Hepatic steatosis (HS) was evaluated using ultrasonographic criteria. Hepatic ultrasound is a sensitive procedure for detecting liver fat (sensitivity 91–100, specificity 93–100) [13]. The severity of echogenicity was graded as follows: grade 0, normal echogenicity; grade 1, slight, diffuse increase in fine echoes in liver parenchyma with normal visualization of diaphragm and intrahepatic vessel borders; grade 2, moderate, diffuse increase in fine echoes with slightly impaired visualization of intrahepatic vessels and diaphragm; grade 3, marked increase in fine echoes with poor or nonvisualization of the intrahepatic vessel borders, diaphragm, and posterior right lobe of the liver.
Estimated glomerular filtration rate (eGFR) was made according to CKD-EPI equation [14]. The CKD-EPI equation, expressed as a single equation, is: GFR = 141 X min(Scr/κ,1)α X max(Scr/κ,1)-1.209 X 0.993Age X 1.018 [if female] X 1.159 [if black].
Randomization
Independently done computer randomization was used to allocate numbers and divide the patients into two groups. Randomization was done by block design to ensure equal numbers in each group for every 4 subjects recruited.
Diet
All patients received nutrition counseling (NGLCD or LFD) in individual sessions every week in the first 6 months and every month thereafter until 12 months, with biological reevaluation at 6 and 12 months. All patients were required to submit a food journal at the baseline visit (before group allocation), as well as subsequent journals prior to the 6 month, 12 month, and each monthly visit. The food journal covers a 4 day period that includes 2 working days and 2 free days/weekend. Foods were measured using standard measuring cups and spoons and weight for 100 g; the input accuracy of the food journals was confirmed by using food-frequency questionnaires.
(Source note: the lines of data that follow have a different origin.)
-- ==== Sys2Proof/Machine/Dispatch.lean ====
section
/-! DEFINITION. One arm for each operation, each a direct call of its meaning. -/

namespace Sys2Proof.Machine

def exec (i : Instr) (s : State) : Host.Outcome State Fault Refusal :=
  match i with
  | .nop => Sys2Proof.Machine.execNop s
  | .rd addr => Sys2Proof.Machine.execRd addr s
  | .pidInit k gp gi gd => Sys2Proof.Machine.execPidInit k gp gi gd s
  | .pidStep k sp pv => Sys2Proof.Machine.execPidStep k sp pv s
  | .pidRsti k => Sys2Proof.Machine.execPidRsti k s
  | .fsmCycle => Sys2Proof.Machine.execFsmCycle s
  | .senseLd m => Sys2Proof.Machine.execSenseLd m s
  | .clsSample n raw => Sys2Proof.Machine.execClsSample n raw s
  | .clsClassify => Sys2Proof.Machine.execClsClassify s
  | .calBegin => Sys2Proof.Machine.execCalBegin s
  | .calUpdate => Sys2Proof.Machine.execCalUpdate s
  | .calEnd => Sys2Proof.Machine.execCalEnd s
  | .calLoad n lo hi => Sys2Proof.Machine.execCalLoad n lo hi s
  | .evTick => Sys2Proof.Machine.execEvTick s
  | .evEnc => Sys2Proof.Machine.execEvEnc s
  | .evBoth => Sys2Proof.Machine.execEvBoth s
  | .reset => Sys2Proof.Machine.execReset s

end Sys2Proof.Machine
end

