-- ==== Sys2Proof/Certificates/Slice0/Obligations.lean ====
section
/-! DEFINITION. The statements for the provers. Each docstring names the rule of `spec/` it formalises, or says that it is
the model's own. Statements about a configuration hold for every well-formed one, `REF_ROM` among them (R221). None rests
on a row of `REF_ROM` or on a default of R7, but for `ResetMeetsInvariant`, which says that those of `State.reset` are
well formed (log 1); none rests on a value of `Config.freeOrder`. -/

open Sys2Proof Sys2Proof.Machine

/-! ### Encoding -/

/-- R93: the worked encodings, each read as the command it is listed for. -/
def Obligations.WorkedEncodingsDecode : Prop :=
  decodeCommand 0x0000000000000000 = .ok .nop ∧
  decodeCommand 0x0105000000000000 = .ok (.rd 0x05) ∧
  decodeCommand 0x1000000A00000000 = .ok (.pidInit 0 10 0 0) ∧
  decodeCommand 0x1001010000100200 = .ok (.pidInit 1 256 16 512) ∧
  decodeCommand 0x110000000BA30000 = .ok (.pidStep 0 0 2979) ∧
  decodeCommand 0x110180007FFF0000 = .ok (.pidStep 1 (BitVec.ofInt 16 (-32768)) 32767) ∧
  decodeCommand 0x11000064FFFF0000 = .ok (.pidStep 0 100 (BitVec.ofInt 16 (-1))) ∧
  decodeCommand 0x1201000000000000 = .ok (.pidRsti 1) ∧
  decodeCommand 0x2000000000000000 = .ok .fsmCycle ∧
  decodeCommand 0x2100000000000018 = .ok (.senseLd 0b00011000) ∧
  decodeCommand 0x30030000000000C7 = .ok (.clsSample 3 199) ∧
  decodeCommand 0x3100000000000000 = .ok .clsClassify ∧
  decodeCommand 0x3200000000000000 = .ok .calBegin ∧
  decodeCommand 0x3300000000000000 = .ok .calUpdate ∧
  decodeCommand 0x3400000000000000 = .ok .calEnd ∧
  decodeCommand 0x35000064012C0000 = .ok (.calLoad 0 100 300)

/-- R83 and R84: the values of the event port and of the reset line. -/
def Obligations.EventAndResetLinesDecode : Prop :=
  decode (.event 0b01) = .ok .evTick ∧ decode (.event 0b10) = .ok .evEnc ∧ decode (.event 0b11) = .ok .evBoth ∧
  decode (.event 0b00) = .error .noEvent ∧ decode (.resetLine 1) = .ok .reset ∧
  decode (.resetLine 0) = .error .noReset

/-- Decode and encode agree (R81, R85, R86, R91, R83, R84): every instruction, with every operand at every value its
field admits, is what its encoding decodes to. -/
def Obligations.DecodeEncodeAgree : Prop :=
  ∀ i : Instr, decode (encode i) = .ok i

/-- Encode and decode agree (R81, R86): a request that is read as an operation is the encoding of that operation, so no
two requests are read as the same one and no bit of a word is ignored. -/
def Obligations.EncodeDecodeAgree : Prop :=
  ∀ (r : Request) (i : Instr), decode r = .ok i → encode i = r

/-- R87: a word is the operation of a row exactly when `(w & mask) == match`; no two rows match the same word; a word
that matches no row is no operation. -/
def Obligations.CommandWordsMatchTable : Prop :=
  (∀ (w : CmdWord) (o : Opcode),
    (∃ i, decodeCommand w = .ok i ∧ i.opcode = some o) ↔ w &&& o.mask = o.pattern) ∧
  (∀ (w : CmdWord) (o o' : Opcode), w &&& o.mask = o.pattern → w &&& o'.mask = o'.pattern → o = o') ∧
  (∀ w : CmdWord, (∀ o : Opcode, w &&& o.mask ≠ o.pattern) → ∃ e, decodeCommand w = .error e)

/-- R88: a word with a reserved opcode, or with an assigned one and a non-zero must-be-zero bit, is rejected with
`ILLEGAL_OP` and value 0 and changes nothing else; which opcodes are reserved; the all-zero and the all-ones word. -/
def Obligations.IllegalWordsRejected : Prop :=
  (∀ (s : State) (w : CmdWord), Opcode.ofByte (opField w) = none →
    perform (.command w) s = .next (answer .illegalOp 0 s)) ∧
  (∀ (s : State) (w : CmdWord) (o : Opcode), Opcode.ofByte (opField w) = some o →
    w &&& o.mask &&& 0x00FFFFFFFFFFFFFF ≠ 0 → perform (.command w) s = .next (answer .illegalOp 0 s)) ∧
  (∀ v : Byte, Opcode.ofByte v = none ↔
    (0x02 ≤ v ∧ v ≤ 0x0F) ∨ (0x13 ≤ v ∧ v ≤ 0x1F) ∨ (0x22 ≤ v ∧ v ≤ 0x2F) ∨ 0x36 ≤ v) ∧
  ((List.range 256).countP (fun n => (Opcode.ofByte (BitVec.ofNat 8 n)).isNone) = 243) ∧
  (∀ s : State, perform (.command 0x0000000000000000) s = exec .nop s) ∧
  (∀ s : State, perform (.command 0xFFFFFFFFFFFFFFFF) s = .next (answer .illegalOp 0 s))

/-! ### Every command is answered -/

/-- R90: the check order, the same for every command. Each of the 2^64 command words gets a response whose status is that
of the first check it fails, in the order match, index, operands, readiness; `OK` if it fails none. -/
def Obligations.CheckOrderOfEveryCommand : Prop :=
  ∀ (s : State) (w : CmdWord), State.Inv s → ∃ t v, perform (.command w) s = .next t ∧
    t.resp = some { status :=
      (match decodeCommand w with
        | .error _ => Status.illegalOp
        | .ok i =>
          if i.indexOk s.cfg = false then .badIndex
          else if i.operandsOk s.cfg = false then .badOperand
          else if ready s i = false then .notReady
          else .ok), value := v }

/-- R262: a command that is not performed has value 0 and leaves everything but the response as it was; an event and a
reset are never rejected: they complete in every state, and put nothing on the response port. -/
def Obligations.RejectedCommandsWriteNothing : Prop :=
  (∀ (w : CmdWord) (s t : State) (st : Status) (v : Word), perform (.command w) s = .next t →
    t.resp = some { status := st, value := v } → st ≠ .ok → t = answer st 0 s) ∧
  (∀ (i : Instr) (s : State), i.isCommand = false → ∃ t, exec i s = .next t ∧ t.resp = s.resp)

/-- R13 and R82: every command word, legal or not, produces exactly one response; events and reset produce none. -/
def Obligations.OneResponsePerCommand : Prop :=
  (∀ (w : CmdWord) (s : State), State.Inv s → ∃ t p, perform (.command w) s = .next t ∧ t.resp = some p) ∧
  (∀ (ev : BitVec 2) (s : State), ∃ t, perform (.event ev) s = .next t ∧ t.resp = s.resp) ∧
  (∀ (rst : BitVec 1) (s : State), ∃ t, perform (.resetLine rst) s = .next t ∧ t.resp = s.resp)

/-- R264: the statuses that each legal command word can return. -/
def Obligations.StatusesEachCommandCanReturn : Prop :=
  ∀ (i : Instr) (s t : State) (p : Response), i.isCommand = true → exec i s = .next t → t.resp = some p →
    p.status ∈ (match i with
      | .nop | .senseLd _ => [Status.ok]
      | .rd _ => [.ok, .badIndex]
      | .pidInit _ _ _ _ => [.ok, .badIndex, .badOperand]
      | .pidStep _ _ _ | .pidRsti _ => [.ok, .badIndex, .notReady]
      | .clsSample _ _ => [.ok, .badIndex, .badOperand]
      | .fsmCycle | .clsClassify | .calBegin | .calUpdate | .calEnd => [.ok, .notReady]
      | .calLoad _ _ _ => [.ok, .badIndex, .badOperand, .notReady]
      | .evTick | .evEnc | .evBoth | .reset => [])

/-! ### Steps -/

/-- A step runs the decoded operation: when the instant at the front of the stream makes one request, the step is that
operation, performed with the request taken off the stream and no response on `RESP`; a word that decodes to none is
rejected (R13, R66, R88). What stands around `exec` is the model's (log 2, log 4). -/
def Obligations.StepRunsDecodedOperation : Prop :=
  (∀ (s : State) (p : Presentation) (ps : List Presentation) (r : Request) (i : Instr), s.cfg.wf = true →
    s.pending = p :: ps → requests p = [r] → decode r = .ok i →
    step s = exec i { s with pending := ps, resp := none }) ∧
  (∀ (s : State) (p : Presentation) (ps : List Presentation) (w : CmdWord) (e : DecodeReject), s.cfg.wf = true →
    s.pending = p :: ps → requests p = [.command w] → decodeCommand w = .error e →
    step s = .next (answer .illegalOp 0 { s with pending := ps, resp := none }))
No supplements were allowed in this period. Patients who missed more than 30% of dietitian appointments or did not complete the food journals were considered noncompliant and were excluded from final analysis.
Macronutrient intake was calculated using the United States Department of Agriculture's food database (National Nutrient Database for Standard Reference, Release 16–1 and 17, Release dates July 2003 and 2004, Beltsville, MD) [15].
Subjects were required to limit alcohol intake to <20 g/week during the intervention period. Alcohol intake was averaged and recorded as grams per week.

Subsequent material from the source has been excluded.